And I think I’m doing both pretty well so far. The difference between now and a week ago is significant.

amazing

Wednesday, June 18th, 2008

It’s like they have no other argument.

All week I’ve been hearing democrat bobbleheads say “but drilling won’t solve the problem so we shouldn’t do it.”

I don’t hear anybody on my side arguing against alternative fuels. Nobody. But there isn’t even a feigned counter against more drilling. The only thing they have to say is that it won’t solve all the problem so we shouldn’t do any of it.

It’s fucking weak and I don’t know why the hell people believe this shit.

Is it really just stomping and whining about the enviiirroonnnmeennntt? If that was it then they’d say it, believing their own bullshit enough to feel it should compel others. But they don’t.

It’s gotten to the point where they don’t even say it wouldn’t help; just that it wouldn’t help ENOUGH.

Stand aside morons. There’s work to be done.

YaHOOO Finance

Tuesday, June 17th, 2008

One of the greatest resources online for business technical data, from fundamental statistics to historical stock data is Yahoo Finance. It’s got a truly amazing array of stats.

One of the things I do to pick my watch list for the day is to look at the leading industries by intra-day price movement. Yahoo has a wonderful page for that over here. But for the better part of the last week or so I’d been trying to figure out why the big movers weren’t really showing up there. I was getting to the best instruments a little too late in the game.

In order to chart a price change you have to decide what you’re comparing it with. For intra-day statistics that usually means you have to pick between yesterday’s closing price and today’s opening price.

The sensible number from 10,000 feet is yesterday’s closing price. But what happens is that after-hours trading can radically smack the price of an instrument around on very little volume, creating what look like large price moves, but ones that are essentially meaningless.

So the next day industries get ranked based on price moves that include these phantom changes. Again, this works itself out on the large scale. But when you’re looking at the market at a minute-to-minute time scale it’s utterly useless.

Fortunately I’ve realized it pretty early on. While it never really pushed me to a bad trade, it kept me from an awful lot of good ones.

So now I’m looking for another watch list seeding ground to add to my couple others and replace this biggie.

Good day, good day

Tuesday, June 17th, 2008

In The Before Time I shared a house with 4 other guys. No no, it was worse.

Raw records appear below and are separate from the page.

/-! ### recordAddress -/

@[simp] theorem recordAddress_regs (s : State) (o : Option Word) : (s.recordAddress o).regs = s.regs := by cases o <;> rfl
@[simp] theorem recordAddress_pc (s : State) (o : Option Word) : (s.recordAddress o).pc = s.pc := by cases o <;> rfl
@[simp] theorem recordAddress_delay (s : State) (o : Option Word) : (s.recordAddress o).delay = s.delay := by cases o <;> rfl
@[simp] theorem recordAddress_sr (s : State) (o : Option Word) : (s.recordAddress o).sr = s.sr := by cases o <;> rfl
@[simp] theorem recordAddress_epcr0 (s : State) (o : Option Word) : (s.recordAddress o).epcr0 = s.epcr0 := by cases o <;> rfl
@[simp] theorem recordAddress_esr0 (s : State) (o : Option Word) : (s.recordAddress o).esr0 = s.esr0 := by cases o <;> rfl
@[simp] theorem recordAddress_machi (s : State) (o : Option Word) : (s.recordAddress o).machi = s.machi := by cases o <;> rfl
@[simp] theorem recordAddress_maclo (s : State) (o : Option Word) : (s.recordAddress o).maclo = s.maclo := by cases o <;> rfl
@[simp] theorem recordAddress_fpcsr (s : State) (o : Option Word) : (s.recordAddress o).fpcsr = s.fpcsr := by cases o <;> rfl
@[simp] theorem recordAddress_ium (s : State) (o : Option Word) : (s.recordAddress o).ium = s.ium := by cases o <;> rfl
@[simp] theorem recordAddress_picsr (s : State) (o : Option Word) : (s.recordAddress o).picsr = s.picsr := by cases o <;> rfl
@[simp] theorem recordAddress_mem (s : State) (o : Option Word) : (s.recordAddress o).mem = s.mem := by cases o <;> rfl
@[simp] theorem recordAddress_stored (s : State) (o : Option Word) : (s.recordAddress o).stored = s.stored := by cases o <;> rfl
@[simp] theorem recordAddress_memMap (s : State) (o : Option Word) : (s.recordAddress o).memMap = s.memMap := by cases o <;> rfl
@[simp] theorem recordAddress_irq (s : State) (o : Option Word) : (s.recordAddress o).irq = s.irq := by cases o <;> rfl
@[simp] theorem recordAddress_inputs (s : State) (o : Option Word) : (s.recordAddress o).inputs = s.inputs := by cases o <;> rfl
@[simp] theorem recordAddress_build (s : State) (o : Option Word) : (s.recordAddress o).build = s.build := by cases o <;> rfl

/-! ### enter -/

@[simp] theorem enter_regs (s : State) (e : Exc) : (s.enter e).regs = s.regs := recordAddress_regs s e.address
@[simp] theorem enter_machi (s : State) (e : Exc) : (s.enter e).machi = s.machi := recordAddress_machi s e.address
@[simp] theorem enter_maclo (s : State) (e : Exc) : (s.enter e).maclo = s.maclo := recordAddress_maclo s e.address
@[simp] theorem enter_fpcsr (s : State) (e : Exc) : (s.enter e).fpcsr = s.fpcsr := recordAddress_fpcsr s e.address
@[simp] theorem enter_ium (s : State) (e : Exc) : (s.enter e).ium = s.ium := recordAddress_ium s e.address
@[simp] theorem enter_picsr (s : State) (e : Exc) : (s.enter e).picsr = s.picsr := recordAddress_picsr s e.address
@[simp] theorem enter_mem (s : State) (e : Exc) : (s.enter e).mem = s.mem := recordAddress_mem s e.address
@[simp] theorem enter_stored (s : State) (e : Exc) : (s.enter e).stored = s.stored := recordAddress_stored s e.address
@[simp] theorem enter_memMap (s : State) (e : Exc) : (s.enter e).memMap = s.memMap := recordAddress_memMap s e.address
@[simp] theorem enter_irq (s : State) (e : Exc) : (s.enter e).irq = s.irq := recordAddress_irq s e.address
@[simp] theorem enter_inputs (s : State) (e : Exc) : (s.enter e).inputs = s.inputs := recordAddress_inputs s e.address
@[simp] theorem enter_build (s : State) (e : Exc) : (s.enter e).build = s.build := recordAddress_build s e.address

One of the things we did was play chess. We were all pretty much in the same league so it was actually a fair bit of fun (we weren’t really any GOOD at, but that’s a different issue.) As we were learning a couple of us developed some pretty particular affinities. I really loved working with bishops, for instance. I found that other beginning players had a bit of trouble with the diagonals and I capitalized on that relatively well.

Another guy who we’ll call Rob because his name is Rob loved making broad, dramatic moves with his rook or queen. Again, given the audience that was selectively effective at basic intimidation.

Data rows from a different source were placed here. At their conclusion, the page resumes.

-- ==== Sys2Proof/Laws/Results.lean ====
section
/-! SUPPORT. What the shared ends of instructions leave behind when they complete, in the words of Safety.lean. A statement about an
instruction cites the one of its end. -/

namespace Sys2Proof.Machine

/-- Going on after writes that do not touch the pc or the pending target. -/
theorem goesOn_of_same {s u : State} (hp : u.pc = s.pc) (hd : u.delay = s.delay) : GoesOn s u.advance := by
  rw [GoesOn, advance_pc, hp, hd]; exact ⟨rfl, advance_delay u⟩

/-- A write of rD and nothing else. -/
theorem finishReg_result {d : Reg} {v : Word} (s : State) (h : Writable d v) :
    ∃ t, finishReg d v s = .next t ∧ t.reg d = v ∧ Keeps { regs := [d] } s t ∧ GoesOn s t :=
  ⟨_, finishReg_completes s h, by simp, (keeps_setReg s v (by simp)).trans (keeps_advance _ _), goesOn_of_same rfl rfl⟩

/-- A write of SR[F] and nothing else. -/
theorem finishFlag_result (s : State) (b : Bool) :
    ∃ t, finishFlag b s = .next t ∧ t.srBit SR.F = b ∧ Keeps { sr := [SR.F] } s t ∧ GoesOn s t :=
  ⟨_, rfl, by rw [advance_srBit, setSrBit_srBit _ _ _ _ (by decide) (by decide), if_pos rfl],
    (keeps_setSrBit s b (by simp) (by decide) (by decide)).trans (keeps_advance _ _), goesOn_of_same rfl rfl⟩

/-- The writes of an arithmetic instruction. -/
theorem arithWrites_setReg (s : State) (d : Reg) (v : Word) (cy ov : Bool) :
    ArithWrites d v (cy = true) (ov = true) s ((s.setReg d v).setCyOv cy ov) :=
  ⟨by simp, by simp, by simp, (keeps_setReg s v (by simp)).trans (keeps_setCyOv _ _ _ (by simp) (by simp))⟩

theorem arithWrites_advance {d : Reg} {v : Word} {cy ov : Prop} {s u : State} (h : ArithWrites d v cy ov s u) :
    ArithWrites d v cy ov s u.advance :=
  ⟨by simpa using h.1, by simpa using h.2.1, by simpa using h.2.2.1, h.2.2.2.trans (keeps_advance _ _)⟩

theorem arithWrites_congr {d : Reg} {v : Word} {cy cy' ov ov' : Prop} {s t : State} (hc : cy ↔ cy') (ho : ov ↔ ov')
    (h : ArithWrites d v cy ov s t) : ArithWrites d v cy' ov' s t :=
  ⟨h.1, h.2.1.trans hc, h.2.2.1.trans ho, h.2.2.2⟩

/-- An arithmetic instruction where Range is not due. -/
theorem arith_completes {i : Instr} {d : Reg} {v : Word} {cy ov : Bool} {c o : Prop} {s : State}
    (he : exec i s = writeReg d v s (finishArith cy ov ov)) (hc : cy = true ↔ c) (ho : ov = true ↔ o) : ArithCompletes i d v c o s := by
  intro hw hr
  refine ⟨((s.setReg d v).setCyOv cy ov).advance, ?_, arithWrites_congr hc ho (arithWrites_advance (arithWrites_setReg s d v cy ov)),
    goesOn_of_same rfl rfl⟩
  rw [he, writeReg_completes s _ hw, finishArith_completes]
  simpa [ho] using hr

/-- An arithmetic instruction that takes Range. -/
theorem arith_traps {i : Instr} {d : Reg} {v : Word} {cy ov : Bool} {c o : Prop} {s : State}
    (he : exec i s = writeReg d v s (finishArith cy ov ov)) (hc : cy = true ↔ c) (ho : ov = true ↔ o) : ArithTraps i d v c o s := by
  intro hw hov hove
  refine ⟨(s.setReg d v).setCyOv cy ov, ((s.setReg d v).setCyOv cy ov).enter .range, ?_,
    arithWrites_congr hc ho (arithWrites_setReg s d v cy ov), rfl, rfl, enter_entered _ .range,
    keeps_enter _ _ (fun _ h => h) rfl rfl⟩
  rw [he, writeReg_completes s _ hw, finishArith_traps]
  exact ⟨ho.mpr hov, by simpa using hove⟩

/-- Taking an exception. -/
theorem raise_result (e : Exc) (s : State) (h : e.savesNext = true → s.inSlot = false) :
    ∃ t, raise e s = .next t ∧ Entered s e.offset (savedPc e s.pc s.inSlot) t ∧ TrapKeeps s t :=
  ⟨_, raise_completes e s h, enter_entered s e, keeps_enter _ _ (fun _ h => h) rfl rfl⟩

/-- Taking Alignment: EEAR0 is the misaligned address and no free value is used. -/
theorem alignment_result (ea : Word) (s : State) :
    ∃ t, raise (.alignment ea) s = .next t ∧ Entered s 0x00000600 s.resumePc t ∧ t.eear0 = ea ∧
      Keeps { sr := SR.trapBits, saved := true } s t :=
  ⟨_, raise_completes _ s (by simp [Exc.savesNext]), enter_entered s (.alignment ea), by simp,
    keeps_enter_alignment _ _ (fun _ h => h) rfl⟩

/-- A jump. -/
theorem jump_result (s : State) (target : Word) : JumpsTo target s (s.jump target) ∧ Keeps {} s (s.jump target) :=
  ⟨⟨rfl, rfl⟩, keeps_jump _ _ _⟩

/-- A jump that links. -/
theorem link_jump_result (s : State) (target : Word) :
    JumpsTo target s (s.link.jump target) ∧ (s.link.jump target).reg 9 = s.pc + 8 ∧ Keeps { regs := [9] } s (s.link.jump target) :=
  ⟨⟨rfl, rfl⟩, by rw [jump_reg]; exact reg_setReg_same s 9 _, (keeps_setReg s _ (by simp [Config.linkReg])).trans (keeps_jump _ _ _)⟩

theorem acc_setAcc (s : State) (v : BitVec 64) : (s.setAcc v).acc = v := by
  rw [State.acc, setAcc_machi, setAcc_maclo]
  apply BitVec.eq_of_getLsbD_eq
  intro i hi
  rw [BitVec.getLsbD_append]
  by_cases h : i < 32
  · simp [h]
  · have e1 : i - 32 < 32 := by omega
    have e2 : 32 + (i - 32) = i := by omega
    simp [h, e1, e2]

end Sys2Proof.Machine
end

We figured out each other’s particularities and sort of stalled our progress.

But this morning I was watching RIMM take off like it was shot out of a canon. Eyes wide I pounced on it.

One problem I’ve mentioned is that I’m pretty grossly intolerant of drawdowns. When you’re in an equity for timespans of 2 and 3 minutes on average, red bars are panic inducing. It’s caused me to lose big pieces of moves, even when I end up out to the good. So I figured I’d take the hint and put my stop way down instead of a hugging $0.03 like I usually do.

Now, we all know where this is going. I lost $0.85 on the dollar as RIMM turned south just as I heard the “fill” sound effect.

So, no more of that.

I’ve made some lucky plays on pure momentum, granted. But without a preponderance of positive evidence, it’s a mistake. I shouldn’t ever have to cross my fingers when I hit buy.

The other thing that happens is that I start getting emotionally invested in the issue. So I’m considering enacting a “no consecutive positions in a single equity” rule. That might be a bit heavy handed though.

Once burned, I came back and made a nice, very well calculated move on Mentorgraphics, which does my geeky heart good and restored my standing on the day, which was generally flat overall.

Something I read on a trading blog after I made that mistake (it was probably Trader Mike) was that “increasing price on decreasing volume is bearish.” I looked back at the morning RIMM chart, laughed, and added a new rule :-) Turns out I bought on a truly solid sell signal.

Most of the day I spent (nursing my torqued neck) working on some custom indicators for the Think Or Swim platform. (Looking to graph correlating movement directions in price and volume as a 101 of writing custom indicators.)

Gotta enact a “market frenzy” rule

Monday, June 16th, 2008

Today was a pretty damn good day. In fact if I’d kept my head about me it would’ve been a far better day than Thursday. Unfortunately I was whipped up into a lather and made a couple bad trades.

The big wins were WDC and RIMM. XMSR was behaving pretty funny, but I ended up just a hair under flat on that issue.

No, it was RIMM towards the end of the trading session that had my head scrambled. I was taking their money again and again and again. The first couple were good solid moves. Sure, I missed some of the upswing by being a little tight with my stops, but I’m very happy with that. However, I was doing so well that I lost my head a bit and started making a few twitchy trades on very little basis and of course I got burned.

I’m thinking about ways to counter that impulse but my sense of it is that “getting burned” is really the best way to handle it. I do engage in the practice of writing out my thoughts on each position and trade event after I’m out of the position, then a bit more extensively at the end of the day; and it’s giving me some rules that appear to be pretty sensible.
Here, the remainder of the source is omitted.